On August 7, 2014, the Company announced tender offers for any and all of the 6.25% Senior Notes due 2027, and
up to a maximum amount of the 6.125% Senior Notes due 2039, the 5.75% Senior Notes due 2041 and the 5.75%
Senior Notes due 2017, for up to an aggregate principal amount of $1.5 billion. On August 21, 2014, the Company
increased the aggregate principal amount of the tender offers to $2.0 billion and completed the repurchase for the
maximum amount on September 4, 2014. The Company paid a premium of $490 million in excess of the debt
principal in connection with the tender offers, wrote off $26 million of unamortized deferred financing costs and
incurred $5 million in fees, for a total loss on the early extinguishment of debt of $521 million. The loss was recorded
in income from continuing operations in the condensed consolidated statement of income for the year ended
December 31, 2014.
During the year ended December 31, 2014, the Company repurchased the remaining $41 million of outstanding
Enhanced Capital Advantage Preferred Securities (“ECAPS”) at par. The fees and write-off of deferred issuance
costs associated with the early extinguishment of the ECAPS were immaterial.
On December 2, 2013, the Company issued $750 million of 1.2% unsecured senior notes due December 5, 2016;
$1.25 billion of 2.25% unsecured senior notes due December 5, 2018; $1.25 billion of 4% unsecured senior notes
due December 5, 2023; and $750 million of 5.3% unsecured senior notes due December 5, 2043 (the “2013 Notes”)
for total proceeds of approximately $4.0 billion, net of discounts and underwriting fees. The 2013 Notes pay interest
semi-annually and may be redeemed, in whole at any time, or in part from time to time, at the Company’s option at
a defined redemption price plus accrued and unpaid interest to the redemption date.

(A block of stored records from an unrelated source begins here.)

/-- Counting the host's delay down does not change whether the engine waits. -/
theorem engine_wait_countDelay {s : State} (h : engine (countDelay s) = none) :
    engine s = none := by
  have hs : (countDelay s).tokenSlot = s.tokenSlot := by simp [State.tokenSlot]
  have he : (countDelay s).encoding = s.encoding := by simp [State.encoding]
  unfold engine at *
  rw [countDelay_st] at h
  cases hst : s.st with
  | idle => rfl
  | done => rfl
  | error => rfl
  | busy p =>
    rw [hst] at h
    cases p <;> simp only [reduceCtorEq] at h ⊢
    · simp only [headerStep, view_countDelay] at h ⊢
      split at h
      · cases h
      · cases h
      · split at h
        · simp only [*]
        · cases h
        · cases h
    · simp only [gatherStep, view_countDelay, he, countDelay_inp] at h ⊢
      split at h
      · split at h <;> cases h
      · split at h
        · simp only [*]
        · split at h <;> cases h
        · split at h <;> cases h
    · simp only [tokenStep, countDelay_size, countDelay_total, countDelay_fcnt, hs] at h ⊢
      split at h
      · cases h
      · split at h
        · simp only [runUnit, view_countDelay] at h
          split at h
          · cases h
          · split at h <;> simp_all [runUnit]
        · simp only [runUnit, view_countDelay, view_takeFlagBit] at h
          split at h
          · cases h
          · split at h <;> simp_all [runUnit]

/-- A step on the engine's turn is a move of the engine on the state with the host's delay counted down, or the rest of
a machine that waits with no host action pending. -/
theorem step_engine_cases {s t : State} (ht : hostTurn s = none) (h : step s = .next t) :
    EngineMove (countDelay s) t ∨ (t = s ∧ s.hostQ = [] ∧ engine s = none) := by
  simp only [step, stepOnce, ht] at h
  split at h
  · rename_i o ho
    obtain ⟨t', rfl, hm⟩ := engine_move ho
    cases h
    exact .inl hm
  · rename_i ho
    cases h
    have he := engine_wait_countDelay ho
    exact .inr ⟨rfl, hostQ_of_wait ht he, he⟩

/-- A step on the host's turn is the first queued action, on the state whose queue is the rest. -/
theorem step_host_cases {s s' t : State} {a : HostAction} (ht : hostTurn s = some (a, s'))
    (h : step s = .next t) : ∃ d q, s.hostQ = { delay := d, act := a } :: q ∧
      s' = { s with hostQ := q } ∧ hostAct a s' = .next t := by
  simp only [step, stepOnce, ht] at h
  unfold hostTurn at ht
  split at ht
  · cases ht
  · rename_i u q hq
    split at ht
    · cases ht
      exact ⟨u.delay, q, hq, rfl, h⟩
    · cases ht

end Sys2Proof.Machine
end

The net proceeds of the 2013
Notes were used to repay commercial paper outstanding at the time of issuance and to fund the acquisition of
Coram in January 2014. The remainder was used for general corporate purposes.

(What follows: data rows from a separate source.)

theorem Reading.consume {s : State} {taken bs : List Byte} (h : Reading s (taken ++ bs)) :
    Reading (consume taken.length s) bs where
  port := by
    rw [consume_eq_portAfter, portAfter, h.readsSrc, h.port, List.map_append, List.append_assoc]
    exact List.drop_left' (List.length_map _)
  queue := h.queue
  maxIn := h.maxIn
  maxOut := h.maxOut
  command := h.command

/-- No output passes an open MAX_OUT. -/
theorem Reading.overOut {s : State} {bs : List Byte} (h : Reading s bs) (n : Nat) :
    s.overOut n = false := by
  simp [State.overOut, h.maxOut]

theorem reading_loaded {c : Config} {op : BitVec 4} {p : Phase} {input : List Byte}
    (hin : c.maxIn = none) (hout : c.maxOut = none) (hop : op ≠ opOverlay) :
    Reading (loaded c op p input) input :=
  ⟨rfl, rfl, hin, hout, hop⟩

/-! ## Token steps -/

section
variable {s : State} {bs : List Byte} (hs : Reading s bs) (hst : s.st = .busy .tokens)
include hs hst

theorem step_reading_sizeReached (hreached : s.size ≤ s.total) :
    step s = endTokens false s := by
  rw [step_sizeReached (engineTurn_of_nil hs.queue) hst hreached, countDelay_of_nil hs.queue]

theorem step_reading_flag {f : Byte} {rest : List Byte} (hbytes : bs = f :: rest)
    (hbefore : s.total < s.size) (hf : s.fcnt = 0) :
    step s = .next (loadFlags f (consume 1 s)) := by
  refine step_alone hs.queue ?_
  rw [engine_tokens hst, tokenStep_flag hbefore hf,
    runUnit_ok (i := .flag f) (rest := rest) (by rw [hs.view, hbytes]; rfl)]
  rfl

theorem step_reading_token {i : Instr} {tok : Token} {n : Nat} {rest : List Byte}
    (hdecode : decode s.tokenSlot bs = .ok (i, rest)) (hi : TokenInstr s.dispExtra i tok n)
    (hbefore : s.total < s.size) (hf : s.fcnt ≠ 0) :
    step s = emit tok (consume n (takeFlagBit s)) := by
  refine step_alone hs.queue ?_
  rw [engine_tokens hst, tokenStep_token hbefore hf,
    runUnit_ok (i := i) (rest := rest) (by rw [view_takeFlagBit, hs.view]; exact hdecode)]
  exact congrArg some (exec_token (s := takeFlagBit s) hi)

/-- The end of the input before SIZE ends the run in an error. -/
theorem endsIn_error_of_eoi {e : DecodeError} (hdecode : decode s.tokenSlot bs = .error e)
    (hbefore : s.total < s.size) : ∃ t, EndsIn s t ∧ t.st = .error := by
  have hturn := engineTurn_of_nil hs.queue
  obtain ⟨u, hu, hrun⟩ := step_tokens hturn hst hbefore
  have hview : u.view = { bytes := bs, stop := .eoi } := hu.view.trans hs.view
  have hne : u.total ≠ u.size := by
    rw [hu.total, hu.size]
    exact Nat.ne_of_lt hbefore
  have hstep := (hrun _ (runUnit_eoi (by rw [hview]; exact hdecode) (by rw [hview]))).trans
    (endTokens_eoi (s := Machine.consume u.view.bytes.length u) hne)
  refine ⟨_, endsIn_of_step hstep rfl ?_, rfl⟩
  rw [(step_engine_sameHost hturn hstep).queue, countDelay_of_nil hs.queue, hs.queue]

end

/-- A decoded token's bytes are taken off the input. -/
theorem Reading.afterToken {s : State} {bs rest : List Byte} {i : Instr} {tok : Token} {n : Nat}
    (hs : Reading s bs) (hdecode : decode s.tokenSlot bs = .ok (i, rest))
    (hi : TokenInstr s.dispExtra i tok n) :
    Reading (Machine.consume n (takeFlagBit s)) rest ∧ rest.length < bs.length := by
  obtain ⟨hbytes, -, -⟩ := encodeInvertsDecode _ _ _ _ hdecode
  have hn := hi.length_encode
  have hpos := tokenInstr_pos hi
  refine ⟨?_, by rw [← hbytes, List.length_append, hn]; omega⟩
  rw [← hn]
  refine Reading.consume (taken := encode i) ?_
  rw [hbytes]
  exact { hs with }

/-! ## The header step -/

section
variable {s : State} {bs : List Byte} (hs : Reading s bs) (hst : s.st = .busy .header)
include hs hst

theorem step_reading_header {o : Out} (h : headerStep s = some o) : step s = o :=
  step_alone hs.queue (by simpa [engine, hst] using h)

/-- An input that starts with no header ends the run in an error. -/
theorem endsIn_error_of_header {e : DecodeError} (hdecode : decode .header bs = .error e) :
    ∃ t, EndsIn s t ∧ t.st = .error := by
  have hdecode' : decode .header s.view.bytes = .error e := by
    rw [hs.view]
    exact hdecode
  have hstop : s.view.stop = .eoi := by rw [hs.view]
  cases e with
  | badTag tag =>
    exact ⟨_, endsIn_of_step (step_reading_header hs hst (headerStep_badTag hdecode')) rfl
      hs.queue, rfl⟩
  | short =>
    exact ⟨_, endsIn_of_step (step_reading_header hs hst (headerStep_eoi hdecode' hstop)) rfl
      hs.queue, rfl⟩
  | notPadding =>
    exfalso
    rcases bs with _ | ⟨tag, _ | ⟨s0, _ | ⟨s1, _ | ⟨s2, bs⟩⟩⟩⟩ <;>
      simp only [decode, decodeHeader, Except.error.injEq, reduceCtorEq] at hdecode
    split_ifs at hdecode
    cases hdecode

end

Our backup credit facilities and unsecured senior notes (see Note 6, “Borrowings and Credit Agreements” to the
consolidated financial statements) contain customary restrictive financial and operating covenants.
These covenants do not include a requirement for the acceleration of our debt maturities in the event of a down-
grade in our credit rating. We do not believe the restrictions contained in these covenants materially affect our
financial or operating flexibility.
As of December 31, 2015 and 2014, we had no outstanding derivative financial instruments.
Debt Ratings
As of December 31, 2015, our long-term debt was rated “Baa1” by Moody’s with a stable outlook and
“BBB+” by Standard & Poor’s with a stable outlook, and our commercial paper program was rated “P-2” by Moody’s
and “A-2” by Standard & Poor’s. In assessing our credit strength, we believe that both Moody’s and Standard &
Poor’s considered, among other things, our capital structure and financial policies as well as our consolidated balance
sheet, our historical acquisition activity and other financial information. Although we currently believe our long-term
debt ratings will remain investment grade, we cannot guarantee the future actions of Moody’s and/or Standard &
Poor’s. Our debt ratings have a direct impact on our future borrowing costs, access to capital markets and new
store operating lease costs.
Quarterly Dividend Increase
In December 2015, our Board of Directors authorized a 21% increase in our quarterly
common stock dividend to $0.425 per share effective in 2016. This increase equates to an annual dividend rate of
$1.70 per share. In December 2014, our Board of Directors authorized a 27% increase in our quarterly common
stock dividend to $0.35 per share. This increase equated to an annual dividend rate of $1.40 per share. In December
2013, our Board of directors authorized a 22% increase in our quarterly common stock dividend to $0.275 per
share. This increase equated to an annual dividend rate of $1.10 per share.